TASK BRIEF -
Copy every line from the records that holds the word "Bool".

Dataset entries
□ □ □ □

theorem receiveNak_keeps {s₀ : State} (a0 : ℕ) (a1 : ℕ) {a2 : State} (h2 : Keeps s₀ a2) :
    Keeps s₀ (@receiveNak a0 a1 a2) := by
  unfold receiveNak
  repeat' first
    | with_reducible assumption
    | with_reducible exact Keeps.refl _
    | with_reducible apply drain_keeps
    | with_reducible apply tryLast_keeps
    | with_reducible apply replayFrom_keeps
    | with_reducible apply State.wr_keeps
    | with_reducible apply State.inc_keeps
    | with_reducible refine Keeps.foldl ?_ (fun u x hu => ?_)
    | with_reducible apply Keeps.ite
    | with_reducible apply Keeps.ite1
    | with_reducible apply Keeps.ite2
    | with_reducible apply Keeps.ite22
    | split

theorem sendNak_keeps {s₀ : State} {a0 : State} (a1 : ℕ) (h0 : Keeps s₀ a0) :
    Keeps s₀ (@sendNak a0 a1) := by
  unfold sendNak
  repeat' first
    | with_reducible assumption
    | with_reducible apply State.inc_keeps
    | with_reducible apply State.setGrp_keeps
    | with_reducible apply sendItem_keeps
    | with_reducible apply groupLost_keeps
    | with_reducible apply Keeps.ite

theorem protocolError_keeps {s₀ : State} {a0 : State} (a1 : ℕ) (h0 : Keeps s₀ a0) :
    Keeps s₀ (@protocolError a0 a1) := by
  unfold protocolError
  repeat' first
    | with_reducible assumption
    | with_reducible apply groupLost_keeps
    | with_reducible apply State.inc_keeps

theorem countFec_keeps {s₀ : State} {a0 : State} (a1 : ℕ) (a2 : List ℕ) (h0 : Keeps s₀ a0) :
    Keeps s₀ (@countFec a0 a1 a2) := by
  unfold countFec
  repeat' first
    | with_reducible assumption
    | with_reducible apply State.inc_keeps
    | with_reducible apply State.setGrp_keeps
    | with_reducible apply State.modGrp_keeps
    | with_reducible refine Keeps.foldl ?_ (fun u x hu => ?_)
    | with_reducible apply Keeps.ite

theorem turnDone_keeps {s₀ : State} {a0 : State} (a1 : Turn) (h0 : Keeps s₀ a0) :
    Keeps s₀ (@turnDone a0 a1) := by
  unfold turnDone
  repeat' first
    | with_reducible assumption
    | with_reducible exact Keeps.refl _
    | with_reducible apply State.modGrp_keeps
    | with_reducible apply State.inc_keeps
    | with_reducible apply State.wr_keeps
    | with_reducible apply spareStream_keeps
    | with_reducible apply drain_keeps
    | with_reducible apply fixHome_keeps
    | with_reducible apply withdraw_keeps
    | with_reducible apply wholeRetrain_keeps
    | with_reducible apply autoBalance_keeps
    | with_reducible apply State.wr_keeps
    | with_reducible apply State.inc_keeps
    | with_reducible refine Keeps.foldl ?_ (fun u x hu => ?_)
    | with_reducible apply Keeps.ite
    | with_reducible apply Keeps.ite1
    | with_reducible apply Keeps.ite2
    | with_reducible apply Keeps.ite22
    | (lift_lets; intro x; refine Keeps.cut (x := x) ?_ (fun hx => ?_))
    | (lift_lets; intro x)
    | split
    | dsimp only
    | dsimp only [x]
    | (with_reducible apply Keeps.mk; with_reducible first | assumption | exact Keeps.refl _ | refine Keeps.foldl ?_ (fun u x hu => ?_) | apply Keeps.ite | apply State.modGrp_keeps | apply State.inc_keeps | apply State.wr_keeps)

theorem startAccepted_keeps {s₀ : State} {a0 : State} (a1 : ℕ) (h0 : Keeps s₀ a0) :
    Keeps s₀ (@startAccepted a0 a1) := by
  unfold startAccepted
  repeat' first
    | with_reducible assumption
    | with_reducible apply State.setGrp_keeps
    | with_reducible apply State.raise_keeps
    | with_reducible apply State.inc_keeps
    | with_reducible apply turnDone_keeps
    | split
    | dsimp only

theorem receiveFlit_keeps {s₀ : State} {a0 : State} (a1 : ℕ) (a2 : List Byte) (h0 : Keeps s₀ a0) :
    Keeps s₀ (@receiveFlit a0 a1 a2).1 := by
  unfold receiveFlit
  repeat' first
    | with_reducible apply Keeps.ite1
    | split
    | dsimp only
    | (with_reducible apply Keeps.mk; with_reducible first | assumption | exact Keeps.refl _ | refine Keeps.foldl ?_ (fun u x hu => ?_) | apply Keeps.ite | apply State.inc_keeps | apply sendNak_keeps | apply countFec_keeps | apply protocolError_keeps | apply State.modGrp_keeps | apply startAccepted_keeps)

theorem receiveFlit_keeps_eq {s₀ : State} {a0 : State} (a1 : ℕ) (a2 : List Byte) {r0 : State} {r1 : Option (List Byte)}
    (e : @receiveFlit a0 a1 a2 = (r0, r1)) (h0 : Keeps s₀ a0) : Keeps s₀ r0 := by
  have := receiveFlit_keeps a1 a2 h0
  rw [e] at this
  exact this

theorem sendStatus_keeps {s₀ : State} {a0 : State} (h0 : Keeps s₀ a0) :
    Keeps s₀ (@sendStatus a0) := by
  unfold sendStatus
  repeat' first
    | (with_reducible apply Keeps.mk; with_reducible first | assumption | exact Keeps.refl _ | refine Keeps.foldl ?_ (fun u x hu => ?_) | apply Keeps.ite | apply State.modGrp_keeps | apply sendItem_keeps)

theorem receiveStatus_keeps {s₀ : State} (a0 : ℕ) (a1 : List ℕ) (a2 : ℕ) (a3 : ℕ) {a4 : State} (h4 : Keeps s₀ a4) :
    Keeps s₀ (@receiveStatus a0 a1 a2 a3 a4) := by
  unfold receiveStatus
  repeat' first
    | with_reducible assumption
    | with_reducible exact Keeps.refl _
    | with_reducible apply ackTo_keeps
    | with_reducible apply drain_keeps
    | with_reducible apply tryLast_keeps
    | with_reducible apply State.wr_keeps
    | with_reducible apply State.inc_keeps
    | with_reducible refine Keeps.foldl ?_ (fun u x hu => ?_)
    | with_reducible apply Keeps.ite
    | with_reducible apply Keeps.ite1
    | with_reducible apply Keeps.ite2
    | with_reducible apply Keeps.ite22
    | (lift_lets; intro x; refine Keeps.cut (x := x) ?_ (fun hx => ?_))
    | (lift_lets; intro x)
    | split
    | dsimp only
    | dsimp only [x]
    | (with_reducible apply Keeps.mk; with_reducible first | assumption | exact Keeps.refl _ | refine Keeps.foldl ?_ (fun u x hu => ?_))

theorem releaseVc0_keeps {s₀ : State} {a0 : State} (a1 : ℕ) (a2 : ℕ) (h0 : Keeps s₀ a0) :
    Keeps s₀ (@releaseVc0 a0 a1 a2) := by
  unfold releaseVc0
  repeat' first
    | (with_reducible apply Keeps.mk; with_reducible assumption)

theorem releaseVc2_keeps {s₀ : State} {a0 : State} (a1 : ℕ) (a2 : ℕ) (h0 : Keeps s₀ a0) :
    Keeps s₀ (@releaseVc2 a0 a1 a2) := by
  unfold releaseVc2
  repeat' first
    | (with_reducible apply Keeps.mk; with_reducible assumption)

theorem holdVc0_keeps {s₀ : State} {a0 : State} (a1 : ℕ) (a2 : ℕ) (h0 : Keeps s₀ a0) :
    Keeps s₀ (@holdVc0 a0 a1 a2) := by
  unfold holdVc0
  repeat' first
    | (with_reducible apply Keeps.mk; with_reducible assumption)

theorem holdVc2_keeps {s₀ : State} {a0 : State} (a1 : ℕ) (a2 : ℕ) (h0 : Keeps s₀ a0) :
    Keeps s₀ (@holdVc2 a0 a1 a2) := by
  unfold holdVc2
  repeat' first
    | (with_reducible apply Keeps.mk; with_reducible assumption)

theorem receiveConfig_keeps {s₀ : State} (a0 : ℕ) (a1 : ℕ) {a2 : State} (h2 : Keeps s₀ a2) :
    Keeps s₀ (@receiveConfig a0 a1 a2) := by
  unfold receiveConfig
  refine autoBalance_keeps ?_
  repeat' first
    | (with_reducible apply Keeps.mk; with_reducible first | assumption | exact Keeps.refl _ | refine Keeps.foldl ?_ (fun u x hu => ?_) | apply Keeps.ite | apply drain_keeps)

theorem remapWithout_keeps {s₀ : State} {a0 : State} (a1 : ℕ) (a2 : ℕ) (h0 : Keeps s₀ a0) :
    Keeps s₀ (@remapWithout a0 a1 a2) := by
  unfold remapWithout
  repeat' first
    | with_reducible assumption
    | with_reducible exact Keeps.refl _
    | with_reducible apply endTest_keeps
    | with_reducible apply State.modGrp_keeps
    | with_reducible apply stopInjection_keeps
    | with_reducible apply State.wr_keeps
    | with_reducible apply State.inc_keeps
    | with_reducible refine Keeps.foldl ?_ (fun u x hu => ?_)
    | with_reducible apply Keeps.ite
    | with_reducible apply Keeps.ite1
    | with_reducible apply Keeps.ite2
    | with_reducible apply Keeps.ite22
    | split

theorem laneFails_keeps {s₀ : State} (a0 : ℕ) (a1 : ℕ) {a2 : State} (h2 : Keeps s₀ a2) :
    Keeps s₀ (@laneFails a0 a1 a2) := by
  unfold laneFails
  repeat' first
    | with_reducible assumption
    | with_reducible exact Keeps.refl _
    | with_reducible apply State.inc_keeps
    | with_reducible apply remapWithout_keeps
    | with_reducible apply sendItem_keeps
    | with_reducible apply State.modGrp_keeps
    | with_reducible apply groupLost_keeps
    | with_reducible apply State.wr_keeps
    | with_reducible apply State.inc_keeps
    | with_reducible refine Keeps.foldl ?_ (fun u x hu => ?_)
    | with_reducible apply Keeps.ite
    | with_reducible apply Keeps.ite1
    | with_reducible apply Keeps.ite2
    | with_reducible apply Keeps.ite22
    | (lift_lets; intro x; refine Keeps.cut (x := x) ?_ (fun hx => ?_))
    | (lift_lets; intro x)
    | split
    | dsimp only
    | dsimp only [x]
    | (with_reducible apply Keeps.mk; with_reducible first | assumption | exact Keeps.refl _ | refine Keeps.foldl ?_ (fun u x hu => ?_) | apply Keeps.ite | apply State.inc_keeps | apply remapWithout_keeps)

□ □ □ □

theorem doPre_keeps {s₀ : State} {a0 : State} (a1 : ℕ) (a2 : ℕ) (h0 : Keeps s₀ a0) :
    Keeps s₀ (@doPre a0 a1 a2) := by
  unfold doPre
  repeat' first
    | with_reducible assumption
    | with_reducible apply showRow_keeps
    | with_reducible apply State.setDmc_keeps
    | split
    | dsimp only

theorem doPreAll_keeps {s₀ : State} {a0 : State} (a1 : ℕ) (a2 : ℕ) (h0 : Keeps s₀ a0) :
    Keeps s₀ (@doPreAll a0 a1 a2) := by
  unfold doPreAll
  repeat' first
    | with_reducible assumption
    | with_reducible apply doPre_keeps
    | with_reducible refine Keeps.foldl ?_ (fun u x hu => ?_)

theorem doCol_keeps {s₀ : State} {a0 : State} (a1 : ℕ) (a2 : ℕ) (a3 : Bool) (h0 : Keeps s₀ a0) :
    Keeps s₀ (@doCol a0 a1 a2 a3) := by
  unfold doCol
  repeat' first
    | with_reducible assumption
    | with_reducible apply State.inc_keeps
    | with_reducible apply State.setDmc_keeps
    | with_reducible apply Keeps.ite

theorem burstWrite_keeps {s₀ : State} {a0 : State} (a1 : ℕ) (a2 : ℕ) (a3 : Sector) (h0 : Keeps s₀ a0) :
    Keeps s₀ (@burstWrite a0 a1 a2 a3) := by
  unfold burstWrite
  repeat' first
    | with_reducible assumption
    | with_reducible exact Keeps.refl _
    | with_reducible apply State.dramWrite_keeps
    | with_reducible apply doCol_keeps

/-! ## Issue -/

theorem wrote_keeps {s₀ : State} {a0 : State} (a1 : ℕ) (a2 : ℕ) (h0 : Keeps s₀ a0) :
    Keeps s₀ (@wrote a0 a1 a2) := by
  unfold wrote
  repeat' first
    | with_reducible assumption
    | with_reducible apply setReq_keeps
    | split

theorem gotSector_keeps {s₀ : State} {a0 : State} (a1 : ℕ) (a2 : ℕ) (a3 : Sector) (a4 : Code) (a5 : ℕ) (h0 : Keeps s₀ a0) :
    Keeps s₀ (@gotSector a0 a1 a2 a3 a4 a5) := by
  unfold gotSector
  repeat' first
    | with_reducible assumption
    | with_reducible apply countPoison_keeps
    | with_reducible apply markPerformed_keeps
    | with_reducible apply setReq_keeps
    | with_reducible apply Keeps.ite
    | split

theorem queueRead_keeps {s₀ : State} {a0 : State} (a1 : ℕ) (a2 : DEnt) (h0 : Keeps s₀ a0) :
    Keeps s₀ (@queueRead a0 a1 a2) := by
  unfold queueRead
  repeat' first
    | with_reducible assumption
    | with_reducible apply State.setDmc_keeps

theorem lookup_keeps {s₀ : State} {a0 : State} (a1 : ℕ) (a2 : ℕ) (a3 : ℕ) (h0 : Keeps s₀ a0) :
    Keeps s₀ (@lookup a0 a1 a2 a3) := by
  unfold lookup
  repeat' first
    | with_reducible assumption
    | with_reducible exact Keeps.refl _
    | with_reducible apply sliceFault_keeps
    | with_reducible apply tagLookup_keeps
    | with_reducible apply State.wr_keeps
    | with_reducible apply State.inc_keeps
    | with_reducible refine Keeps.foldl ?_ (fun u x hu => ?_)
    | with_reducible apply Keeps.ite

□ □ □ □

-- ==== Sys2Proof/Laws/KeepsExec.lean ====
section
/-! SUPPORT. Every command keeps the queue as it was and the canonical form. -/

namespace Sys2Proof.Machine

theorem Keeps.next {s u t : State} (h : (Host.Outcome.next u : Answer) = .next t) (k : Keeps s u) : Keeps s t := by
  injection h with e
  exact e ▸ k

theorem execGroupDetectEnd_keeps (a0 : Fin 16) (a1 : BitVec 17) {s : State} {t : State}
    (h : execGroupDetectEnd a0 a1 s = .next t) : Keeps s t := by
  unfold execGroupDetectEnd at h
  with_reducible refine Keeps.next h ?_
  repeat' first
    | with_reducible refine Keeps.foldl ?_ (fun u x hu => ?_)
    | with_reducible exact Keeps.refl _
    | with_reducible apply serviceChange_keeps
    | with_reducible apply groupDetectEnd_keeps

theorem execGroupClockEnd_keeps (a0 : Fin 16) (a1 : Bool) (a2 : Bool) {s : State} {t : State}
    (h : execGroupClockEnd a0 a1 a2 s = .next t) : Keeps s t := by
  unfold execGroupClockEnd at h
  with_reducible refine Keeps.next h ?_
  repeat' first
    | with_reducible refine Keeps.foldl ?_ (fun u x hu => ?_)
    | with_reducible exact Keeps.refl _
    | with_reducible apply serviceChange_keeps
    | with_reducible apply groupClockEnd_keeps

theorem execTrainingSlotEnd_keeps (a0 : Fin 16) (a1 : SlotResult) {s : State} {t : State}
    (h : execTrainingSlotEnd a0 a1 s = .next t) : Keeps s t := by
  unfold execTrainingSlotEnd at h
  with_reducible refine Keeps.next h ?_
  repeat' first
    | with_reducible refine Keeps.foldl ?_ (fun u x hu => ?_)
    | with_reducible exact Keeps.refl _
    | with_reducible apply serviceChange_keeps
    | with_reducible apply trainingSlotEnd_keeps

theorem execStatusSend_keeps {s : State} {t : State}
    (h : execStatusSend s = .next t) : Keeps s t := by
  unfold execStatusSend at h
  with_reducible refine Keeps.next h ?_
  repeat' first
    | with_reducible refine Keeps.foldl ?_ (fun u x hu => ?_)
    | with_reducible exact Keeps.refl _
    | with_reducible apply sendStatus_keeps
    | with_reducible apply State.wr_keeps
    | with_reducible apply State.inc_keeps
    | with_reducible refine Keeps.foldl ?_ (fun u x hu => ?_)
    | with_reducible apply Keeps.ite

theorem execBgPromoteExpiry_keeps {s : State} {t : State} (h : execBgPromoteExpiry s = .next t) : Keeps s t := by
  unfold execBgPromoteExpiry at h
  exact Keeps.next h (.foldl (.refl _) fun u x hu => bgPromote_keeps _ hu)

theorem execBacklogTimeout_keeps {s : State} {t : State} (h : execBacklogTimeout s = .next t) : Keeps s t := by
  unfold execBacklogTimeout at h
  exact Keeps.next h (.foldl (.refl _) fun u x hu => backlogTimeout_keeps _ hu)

□ □ □ □

EXERCISE SOLUTION -
theorem doCol_keeps {s₀ : State} {a0 : State} (a1 : ℕ) (a2 : ℕ) (a3 : Bool) (h0 : Keeps s₀ a0) :
theorem execGroupClockEnd_keeps (a0 : Fin 16) (a1 : Bool) (a2 : Bool) {s : State} {t : State}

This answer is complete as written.